Rachel Reeves is reportedly considering implementing new adjustments to Inheritance Tax, potentially including a limit on lifetime gifting. Presently, gifts made more than seven years before the giver’s death are exempt from Inheritance Tax. However, if a gift is given within three to seven years of the giver’s passing, it incurs tax on a decreasing scale called “taper relief,” starting at 32%.
According to a report by The Guardian, the Treasury is contemplating the introduction of a cap on lifetime gifting to address a significant deficit in public finances exceeding £40 billion. This proposal coincides with the recent announcement of a new Winter Fuel Payment deadline by the Department for Work and Pensions.
The proposed cap would restrict the amount of money or asset value an individual can gift, while potential modifications to the taper relief for lifetime gifting are also under consideration by the Treasury. A Treasury spokesperson emphasized the government’s focus on economic growth as the primary strategy for strengthening public finances. They highlighted existing planning reforms expected to boost the economy by £6.8 billion and reduce borrowing by £3.4 billion.
Despite the majority of families not paying Inheritance Tax upon a family member’s death due to existing exemptions, forthcoming changes, such as the inclusion of pensions in Inheritance Tax, are set to take effect in the coming years. Inheritance Tax is typically levied on the estate of a deceased person, encompassing property, possessions, and money, with tax only applicable to estates exceeding £325,000 in value, subject to certain exceptions.
Various provisions exist to mitigate Inheritance Tax liabilities, including the ability to increase the tax threshold by leaving the home to specific relatives.
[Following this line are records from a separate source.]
-- ==== Sys2Proof/Laws/Ops.lean ====
section
/-! SUPPORT. What each shared operation can change: its `_frame` lemma lists every field it leaves, and what it sets follows it. -/

namespace Sys2Proof.Machine

/-! ## Repetition -/

@[simp] theorem State.each_nil (s : State) (f : State → Nat → State) : s.each [] f = s := rfl
@[simp] theorem State.each_cons (s : State) (n : Nat) (l : List Nat) (f : State → Nat → State) :
    s.each (n :: l) f = (f s n).each l f := rfl

/-- What every application keeps, the repetition keeps. -/
theorem State.each_kept {α : Type} (p : State → α) (l : List Nat) (f : State → Nat → State)
    (h : ∀ s n, p (f s n) = p s) (s : State) : p (s.each l f) = p s := by
  induction l generalizing s with
  | nil => rfl
  | cons n l ih => rw [State.each_cons, ih, h]

theorem State.each_only_units (l : List Nat) (f : State → Nat → State)
    (h : ∀ s n, f s n = { s with units := (f s n).units }) (s : State) :
    s.each l f = { s with units := (s.each l f).units } := by
  induction l generalizing s with
  | nil => rfl
  | cons n l ih => rw [State.each_cons, ih, h]

/-! ## Frames -/

@[simp] theorem State.signal_frame (s : State) (f v : Nat) :
    (s.signal f v).glb = s.glb ∧ (s.signal f v).pins = s.pins ∧ (s.signal f v).otp = s.otp ∧
    (s.signal f v).vigil = s.vigil ∧ (s.signal f v).tmp = s.tmp ∧ (s.signal f v).lcs = s.lcs ∧ (s.signal f v).fns = s.fns ∧
    (s.signal f v).mbxPend = s.mbxPend ∧ (s.signal f v).rings = s.rings ∧ (s.signal f v).jobs = s.jobs ∧
    (s.signal f v).nextJob = s.nextJob ∧ (s.signal f v).admissions = s.admissions ∧ (s.signal f v).strands = s.strands ∧
    (s.signal f v).kst = s.kst ∧ (s.signal f v).frames = s.frames ∧ (s.signal f v).creels = s.creels ∧
    (s.signal f v).units = s.units ∧ (s.signal f v).cap = s.cap ∧ (s.signal f v).hdl = s.hdl ∧ (s.signal f v).trc = s.trc ∧
    (s.signal f v).sht = s.sht ∧ (s.signal f v).crx = s.crx ∧ (s.signal f v).rng = s.rng ∧ (s.signal f v).dge = s.dge ∧
    (s.signal f v).mcs = s.mcs ∧ (s.signal f v).hbm = s.hbm ∧ (s.signal f v).ply = s.ply ∧ (s.signal f v).spl = s.spl ∧
    (s.signal f v).smb = s.smb ∧ (s.signal f v).tap = s.tap ∧ (s.signal f v).free = s.free ∧
    (s.signal f v).pending = s.pending := by
  unfold State.signal; split <;> simp

@[simp] theorem State.hostError_frame (s : State) (b : Nat) :
    (s.hostError b).glb = s.glb ∧ (s.hostError b).pins = s.pins ∧ (s.hostError b).otp = s.otp ∧
    (s.hostError b).vigil = s.vigil ∧ (s.hostError b).tmp = s.tmp ∧ (s.hostError b).lcs = s.lcs ∧
    (s.hostError b).fns = s.fns ∧ (s.hostError b).mbxPend = s.mbxPend ∧ (s.hostError b).rings = s.rings ∧
    (s.hostError b).jobs = s.jobs ∧ (s.hostError b).nextJob = s.nextJob ∧ (s.hostError b).admissions = s.admissions ∧
    (s.hostError b).strands = s.strands ∧ (s.hostError b).kst = s.kst ∧ (s.hostError b).frames = s.frames ∧
    (s.hostError b).creels = s.creels ∧ (s.hostError b).units = s.units ∧ (s.hostError b).cap = s.cap ∧
    (s.hostError b).hdl = s.hdl ∧ (s.hostError b).trc = s.trc ∧ (s.hostError b).sht = s.sht ∧ (s.hostError b).crx = s.crx ∧
    (s.hostError b).rng = s.rng ∧ (s.hostError b).dge = s.dge ∧ (s.hostError b).mcs = s.mcs ∧ (s.hostError b).hbm = s.hbm ∧
    (s.hostError b).ply = s.ply ∧ (s.hostError b).spl = s.spl ∧ (s.hostError b).smb = s.smb ∧ (s.hostError b).tap = s.tap ∧
    (s.hostError b).free = s.free ∧ (s.hostError b).pending = s.pending := by
  simp [State.hostError]

@[simp] theorem State.readError_frame (s : State) (o : ReadOutcome) :
    (s.readError o).glb = s.glb ∧ (s.readError o).pins = s.pins ∧ (s.readError o).otp = s.otp ∧
    (s.readError o).vigil = s.vigil ∧ (s.readError o).tmp = s.tmp ∧ (s.readError o).lcs = s.lcs ∧
    (s.readError o).fns = s.fns ∧ (s.readError o).mbxPend = s.mbxPend ∧ (s.readError o).rings = s.rings ∧
    (s.readError o).jobs = s.jobs ∧ (s.readError o).nextJob = s.nextJob ∧ (s.readError o).admissions = s.admissions ∧
    (s.readError o).strands = s.strands ∧ (s.readError o).kst = s.kst ∧ (s.readError o).frames = s.frames ∧
    (s.readError o).creels = s.creels ∧ (s.readError o).units = s.units ∧ (s.readError o).cap = s.cap ∧
    (s.readError o).hdl = s.hdl ∧ (s.readError o).trc = s.trc ∧ (s.readError o).sht = s.sht ∧ (s.readError o).crx = s.crx ∧
    (s.readError o).rng = s.rng ∧ (s.readError o).dge = s.dge ∧ (s.readError o).mcs = s.mcs ∧ (s.readError o).hbm = s.hbm ∧
    (s.readError o).ply = s.ply ∧ (s.readError o).spl = s.spl ∧ (s.readError o).smb = s.smb ∧ (s.readError o).tap = s.tap ∧
    (s.readError o).free = s.free ∧ (s.readError o).pending = s.pending := by
  unfold State.readError; (repeat' split) <;> simp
Additionally, couples can potentially pass on up to £1 million without incurring Inheritance Tax, with the standard tax rate set at 40%. Charitable bequests can reduce the Inheritance Tax rate on some assets from 40% to 36%.
Inherited pensions may become subject to Inheritance Tax from April 2027, with taxes applicable depending on the age at which the original pension holder passed away. Inherited pensions will be considered part of the deceased’s estate, potentially impacting the overall Inheritance Tax liability. Notably, death in service payments will remain exempt from Inheritance Tax.